China’s sees continued decline in new home prices 

In January, China saw its seventh straight month of declining new home prices, despite increased efforts by policymakers to restore confidence in the debt-ridden sector. According to Reuters calculations from National Bureau of Statistics (NBS) data, prices fell by 0.3% from the previous month and were down 0.7% compared to a year earlier. 

Federal Reserve governors advocate caution on interest rate cuts 

According to Federal Reserve Governor Christopher Waller, it might be wise for U.S. policymakers to hold off on reducing interest rates for a few more months. He suggests this delay would allow them to better understand whether the recent increase in inflation signifies a potential slowdown in achieving stable prices or is merely a temporary fluctuation. 

Similarly, Federal Reserve Governor Lisa Cook said that as inflation moderates and the job market stabilizes, the risks facing the economy now appear to be balanced between positive and negative outcomes. However, she emphasized that it’s premature to consider lowering interest rates at this point. 

UK consumer morale takes unforeseen hit in February: GfK 

British consumer sentiment experienced its initial decline in four months in February, reported by Reuters. The survey highlighted that households were less optimistic about their recent financial situations and the broader economic outlook. The GfK consumer confidence index, a longstanding survey in Britain, decreased by 2 points to -21. This figure fell below the expectations of economists surveyed by Reuters, who had predicted a slight improvement to -18. 
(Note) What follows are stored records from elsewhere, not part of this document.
/-- R184, R186: the register-only tile instructions complete. A floating MADD rounds its elements in row-major order,
each with a draw of its own under stochastic rounding, and its flags are those of both sources and of its roundings. -/
def Sys2Proof.Statements.TileRegisterResults : Prop :=
  ∀ (s : State) (d a b : BitVec 3) (h : Bool) (x y : Tile) (m : RMode) (sum : Nat → Nat → Machine.Num × Bool),
    Solo s → x = s.ctx.t.get a.toFin → y = s.ctx.t.get b.toFin → m = s.ctx.roundMode →
    (∀ i j, sum i j = addN m (Fmt.value .fp32 (elem x i j)) (Fmt.value .fp32 (elem y i j))) →
    TakesTile (.mzero d) s s d s.core.rngSeed (fun _ _ => 0) ⟨0, 0⟩ ∧
    TakesTile (.mmov d a) s s d s.core.rngSeed (elem x) (s.ctx.tf.get a.toFin) ∧
    TakesTile (.madd d a b true) s s d s.core.rngSeed (fun i j => (elem x i j + elem y i j) % 2 ^ 32)
      (joined (s.ctx.tf.get a.toFin) (s.ctx.tf.get b.toFin)) ∧
    TakesTile (.madd d a b false) s s d (seedWhen m s 512)
      (fun i j => (Machine.round .fp32 m false (drawNo m s (32 * i + j)) (sum i j).1).1)
      (withConds (joined (s.ctx.tf.get a.toFin) (s.ctx.tf.get b.toFin)) ((List.range 512).map fun e =>
        (Machine.round .fp32 m false (drawNo m s e) (sum (e / 32) (e % 32)).1).2.or ⟨(sum (e / 32) (e % 32)).2, false, false, false⟩)) ∧
    TakesTile (.mxpose d a b h) s s d s.core.rngSeed
      (fun i j => if j < 16 then elem x j (i + if h then 16 else 0) else elem y (j - 16) (i + if h then 16 else 0))
      (joined (s.ctx.tf.get a.toFin) (s.ctx.tf.get b.toFin))

/-- R189: BTS goes to its target where some flag of the tile that the mask names is set, or with the other sense where
none is; the flags stay. -/
def Sys2Proof.Statements.TileBranches : Prop :=
  ∀ (s : State) (a : BitVec 3) (m : BitVec 8) (sense : Bool) (off : BitVec 14) (hit : Bool),
    Solo s → hit = decide ((s.ctx.tf.get a.toFin).bits.toNat &&& m.toNat ≠ 0) →
    exec (.bts a m sense off) s = .next (retire s s
      (if hit ≠ sense then { target := some (s.ctx.iaddr + BitVec.ofInt 64 (off.toInt * 4)), branch := true } else {}))

/-- R183, R184, R186, R189: tile registers and the branch on their status. -/
def Obligations.TilesComputeAndBranch : Prop := TileRegisterResults ∧ TileBranches

/-- R185, R177: MLD and MST complete where the rows are aligned and translate. MLD widens BF16 elements and clears the
flags; a row that meets an uncorrectable error is NaN, and ME and ERRADDR say so of the first. MST stores the 16 rows, or those that its index vector names, converting to BF16 with one draw for each
element under stochastic rounding, and then the status word with the flags. -/
def Sys2Proof.Statements.TilesMoveToAndFromMemory : Prop :=
  ∀ (s s1 s2 s3 s4 : State) (r v : BitVec 3) (a b : Opnd) (f g : Bool) (x y stride : Word) (n : Nat) (as : List Word)
    (places : List (List Piece)) (got : Nat → Except Word (List Byte)),
    Solo s → Reads a s x s1 → Reads b s1 y s2 → n = (if f then 64 else 128) → (y = 0 ∨ n ≤ y.toNat) →
    stride = (if y = 0 then BitVec.ofNat 64 n else y) →
    (as = (List.range 16).map (fun i => x + BitVec.ofNat 64 i * stride) → (∀ p ∈ as, p.toNat % 64 = 0) →
      matPlaces .load (as.map fun p => (p, n)) s2 = .ok (places, s3) → matModes (as.map fun p => (p, n)) places s3 = .ok ((), s3) →
      (∀ i, i < 16 → readRange (places.getD i []) s3 = .ok (got i, s3)) →
      ∃ T u, exec (.mld r a b f) s = .next (retire s u {}) ∧ u.ctx = { s3.ctx with
          t := s3.ctx.t.set r.toNat T r.isLt
          tf := s3.ctx.tf.set r.toNat (match (List.range 16).find? fun i => !(got i).isOk with
            | some i => ⟨0x10, match got i with
              | .error e => e
              | .ok _ => 0⟩
            | none => ⟨0, 0⟩) r.isLt } ∧ u.mem = s3.mem ∧ u.bad = s3.bad ∧
        ∀ i j, i < 16 → j < 32 → elem T i j = match got i with
          | .error _ => 0x7FC00000
          | .ok bs => if f then Fmt.widen .bf16 .fp32 (natOfBytes bs / 2 ^ (16 * j) % 2 ^ 16) else natOfBytes bs / 2 ^ (32 * j) % 2 ^ 32) ∧
    (∀ (rows : List Nat) (m : RMode) (fl : TileFlags) (e : Nat → Nat → Nat × Conds) (status : Word),
      rows = (List.range 16).filter (fun i => !g || lane s (v.setWidth 5) .bf16 i != 0xFFFF) →
      as = rows.map (fun i => x + (if g then BitVec.ofNat 64 (lane s (v.setWidth 5) .bf16 i) else BitVec.ofNat 64 i) * stride) →
      status = (if g then x - 4 else x + 16 * stride) → m = s.ctx.roundMode →
      (∀ q j, e q j = if f then Machine.round .bf16 m s.ctx.saturates (drawNo m s (32 * q + j)) (Fmt.value .fp32 (elem (s.ctx.t.get r.toFin) (rows.getD q 0) j))
        else (elem (s.ctx.t.get r.toFin) (rows.getD q 0) j, ⟨false, false, false, false⟩)) →
      fl = withConds (s.ctx.tf.get r.toFin) ((List.range (32 * rows.length)).map fun n => (e (n / 32) (n % 32)).2) →
      (∀ p ∈ as, p.toNat % 64 = 0) → status.toNat % 4 = 0 →
      matPlaces .store (as.map (fun p => (p, n)) ++ [(status, 4)]) s2 = .ok (places, s3) →
      matModes (as.map (fun p => (p, n)) ++ [(status, 4)]) places s3 = .ok ((), s3) →
      writeRows places ((List.range rows.length).map (fun q => (List.range 32).flatMap fun j => bytesOfNat (n / 32) (e q j).1) ++
          [bytesOfNat 4 (fl.bits.setWidth 32).toNat])
        (s3.mapFocus fun c => { c with rngSeed := if f then seedWhen m s (32 * rows.length) else c.rngSeed }) = .ok ((), s4) →
      ∃ u, exec (.mst r v a b f g) s = .next (retire s u {}) ∧ u.ctx = { s4.ctx with tf := s4.ctx.tf.set r.toNat fl r.isLt } ∧ u.mem = s4.mem)

/-- A state whose context has taken what an instruction popped on the way to s', and holds it while it waits past its checks
(R45, R175); in a handler the values stay where they were. -/
def Sys2Proof.Statements.holdsPops (s s' : State) : State :=
  if s.ctx.trapBit then s else s.mapCtx fun k => k.holdPops s'.ctx.pops (k.dropPops s'.ctx.pops)

/-- R175, R178, R191, R192: MLDW copies n + 1 units of 128 bytes into the weight buffer, which are then the context's; it
begins where MSEQ says. It stops at a unit that reads a line of local memory that is not full, and at an interruption point
where a swap is due: the units up to the last multiple of 16 stay, MSEQ counts them, and it waits. A unit that meets an
uncorrectable error traps with cause 0x0A, and the units written are not valid. -/
def Sys2Proof.Statements.WeightsLoad : Prop :=
  ∀ (s s1 s2 : State) (a : Opnd) (w n : BitVec 7) (x : Word) (places : List (List Piece)) (bs : Nat → List Byte) (rs : List (Word × Nat))
    (start stop : Nat),
    Solo s → Reads a s x s1 → x.toNat % 128 = 0 → w.toNat + n.toNat < 128 →
    rs = (List.range (n.toNat + 1)).map (fun u => (x + BitVec.ofNat 64 (128 * u), 128)) →
    matPlaces .load rs s1 = .ok (places, s2) → matModes rs places s2 = .ok ((), s2) →
    (s.ctx.mseq = 0 ∧ start = 0 ∨ 0 < start ∧ start % 16 = 0 ∧ start ≤ n.toNat ∧ s.ctx.mseq = 1#1 ++ 4#3 ++ BitVec.ofNat 8 start ∧
      ∀ u, u < start → (s.core.wbuf.getD (w.toNat + u) default).tag = some s.ctx.ctxid) →
    start ≤ stop → (s.core.interrupts = true → ∀ u, start < u → u < stop → u % 16 ≠ 0) →
    (∀ u, start ≤ u → u < stop → u ≤ n.toNat → readRange (places.getD u []) s2 = .ok (.ok (bs u), s2) ∧ s2.core.unitReady (places.getD u []) = true) →
    (stop = n.toNat + 1 → ∃ t, exec (.mldw a w n) s = .next t ∧ t.mem = s2.mem ∧ t.ctx.x = s.ctx.x ∧ t.ctx.mseq = 0 ∧ t.ctx.pc = (retire s s2 {}).ctx.pc ∧
      ∀ u : Fin 128, t.core.wbuf.get u = if w.toNat + start ≤ u.val ∧ u.val ≤ w.toNat + n.toNat then
        ⟨BitVec.ofNat 1024 (natOfBytes (bs (u.val - w.toNat))), some s.ctx.ctxid, 0⟩ else s.core.wbuf.get u) ∧
    (stop ≤ n.toNat → (s.core.interrupts = true ∧ start < stop ∧ stop % 16 = 0 ∨
        (s.core.interrupts = true → stop = start ∨ stop % 16 ≠ 0) ∧ s2.core.unitReady (places.getD stop []) = false) →
      ∃ t, exec (.mldw a w n) s = .next t ∧ t.mem = s.mem ∧ t.ctx.x = (holdsPops s s2).ctx.x ∧ t.ctx.hold = (holdsPops s s2).ctx.hold ∧
        t.ctx.pc = s.ctx.pc ∧ t.ctx.mseq = (if stop < 16 then 0 else 1#1 ++ 4#3 ++ BitVec.ofNat 8 (stop / 16 * 16)) ∧
        ∀ u : Fin 128, t.core.wbuf.get u = if w.toNat + start ≤ u.val ∧ u.val < w.toNat + stop / 16 * 16 then
          ⟨BitVec.ofNat 1024 (natOfBytes (bs (u.val - w.toNat))), some s.ctx.ctxid, 0⟩ else s.core.wbuf.get u) ∧
    (∀ e, stop ≤ n.toNat → (s.core.interrupts = true → stop = start ∨ stop % 16 ≠ 0) → s2.core.unitReady (places.getD stop []) = true →
      readRange (places.getD stop []) s2 = .ok (.error e, s2) →
      ∃ t, exec (.mldw a w n) s = .next t ∧ (s.ctx.trapBit = false → s.ctx.tvec ≠ 0 → t.ctx.ecause = 0x0A ∧ t.ctx.epc = s.ctx.pc ∧
          t.ctx.evalue = e ∧ t.ctx.mseq = 0) ∧
        ∀ u : Fin 128, (w.toNat ≤ u.val → u.val < w.toNat + stop → (t.core.wbuf.get u).tag = none) ∧
          (u.val < w.toNat ∨ w.toNat + stop ≤ u.val → t.core.wbuf.get u = s.core.wbuf.get u))

/-- R188: MCB copies the codebook table, which is then the context's; one that meets an uncorrectable error traps with cause
0x0A, and the table is not valid. -/
def Sys2Proof.Statements.CodebooksLoad : Prop :=
  ∀ (s s1 s2 : State) (a : Opnd) (x : Word) (places : List (List Piece)) (bs : List Byte) (e : Word),
    Solo s → Reads a s x s1 → x.toNat % 128 = 0 → matPlaces .load [(x, 1024)] s1 = .ok (places, s2) →
    matModes [(x, 1024)] places s2 = .ok ((), s2) →
    (readRange places.flatten s2 = .ok (.ok bs, s2) →
      ∃ t, exec (.mcb a) s = .next t ∧ t.mem = s2.mem ∧ t.ctx.x = s.ctx.x ∧ t.core.vqTable = BitVec.ofNat 8192 (natOfBytes bs) ∧
        t.core.vqTag = some s.ctx.ctxid ∧ t.core.wbuf = s.core.wbuf ∧ t.ctx.pc = (retire s s2 {}).ctx.pc) ∧
    (readRange places.flatten s2 = .ok (.error e, s2) →
      ∃ t, exec (.mcb a) s = .next t ∧ t.core.vqTag = none ∧ t.core.wbuf = s.core.wbuf ∧ t.mem = s2.mem ∧
        (s.ctx.trapBit = false → s.ctx.tvec ≠ 0 → t.ctx.ecause = 0x0A ∧ t.ctx.epc = s.ctx.pc ∧ t.ctx.evalue = e))

/-- R178, R188: the weight buffer and the codebook table. -/
def Obligations.WeightsAndCodebooksLoad : Prop := WeightsLoad ∧ CodebooksLoad

/-- The products: their kind in MSEQ, the shape of their B, and the rows of A from base x. -/
def Sys2Proof.Statements.ProductForm (s : State) (t : BitVec 3) (a : Opnd) (w : BitVec 7) (k : KSize) (f : Pair) (x : Word) (n : Nat)
    (i : Instr) (kind : BitVec 3) (b : BShape) (as : List Word) : Prop :=
  (i = .mm t a w k f ∧ kind = 1 ∧ b = ⟨f, k.k, 12⟩ ∧ as = (List.range 16).map fun r => x + BitVec.ofNat 64 (r * n)) ∨
  (∃ half, i = .mms t a w k f half ∧ kind = 2 ∧ b = ⟨f, k.k, if half then 6 else 4⟩ ∧ as = (List.range 16).map fun r => x + BitVec.ofNat 64 (r * n)) ∨
  (∃ v : BitVec 4, i = .mmg t a w k f v ∧ kind = 3 ∧ b = ⟨f, k.k, 12⟩ ∧
    as = (List.range 16).map fun r => x + BitVec.ofNat 64 (lane s (v.setWidth 5) .bf16 r * n))

/-- A product begins at step `start`, as MSEQ says: afresh with the accumulator and +0, or from the partial sums (R192). -/
def Sys2Proof.Statements.Begins (s : State) (t : BitVec 3) (kind : BitVec 3) (k start : Nat) (c0 : Nat → Nat → Chains) (met : List Conds) : Prop :=
  (s.ctx.mseq = 0 ∧ start = 0 ∧ met = [] ∧ ∀ r j, c0 r j = ⟨elem (s.ctx.t.get t.toFin) r j, 0, ⟨false, false, false, false⟩⟩) ∨
  (0 < start ∧ start ≤ k ∧ s.ctx.mseq = 1#1 ++ kind ++ BitVec.ofNat 8 start ∧ met = [Conds.ofBits (s.ctx.sums.getD 1024 0)] ∧
    ∀ r j, c0 r j = ⟨(s.ctx.sums.getD (32 * r + j) 0).toNat, (s.ctx.sums.getD (512 + 32 * r + j) 0).toNat, ⟨false, false, false, false⟩⟩)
Asian markets mirror overnight rally on Wall Street 

The S&P 500 gained 2.11% to 5,087.03 points. The Dow Jones Industrials surged 1.18% to 39,069.11 points, marking its first close above 39,000 points. The Nasdaq Composite added 2.96%, closing at 16,041.62 points. Nvidia shares jumped by 16.4% to $785.38. Other companies, seen as beneficiaries of the AI boost, also experienced significant increases. Nvidia’s rival Advanced Micro Devices, server component supplier Super Micro Computer, and Arm Holdings saw jumps ranging between 4.2% and 32.9%. Major tech and growth stocks like Alphabet, Microsoft, and Meta Platforms climbed between 1.1% and 3.9%. 

Asian stocks also followed the upward trend of Wall Street, with Japan’s market closed for a holiday on Friday. Nikkei futures indicated an uptick of about 300 points. China’s blue-chips CSI300 increased by 0.4% on Friday, marking a weekly gain of 4.0% and rebounding about 10% from five-year lows two weeks earlier. Hong Kong’s Hang Seng index climbed by 0.8%. 

Oil prices fell after earlier climbing due to supply fears amidst ongoing hostilities in the Red Sea and a notable build in U.S. crude inventories. Brent eased by 0.4% to $83.37, while U.S. crude slipped by 0.5% to $78.24 per barrel. The spot gold price remained flat at $2,026.07.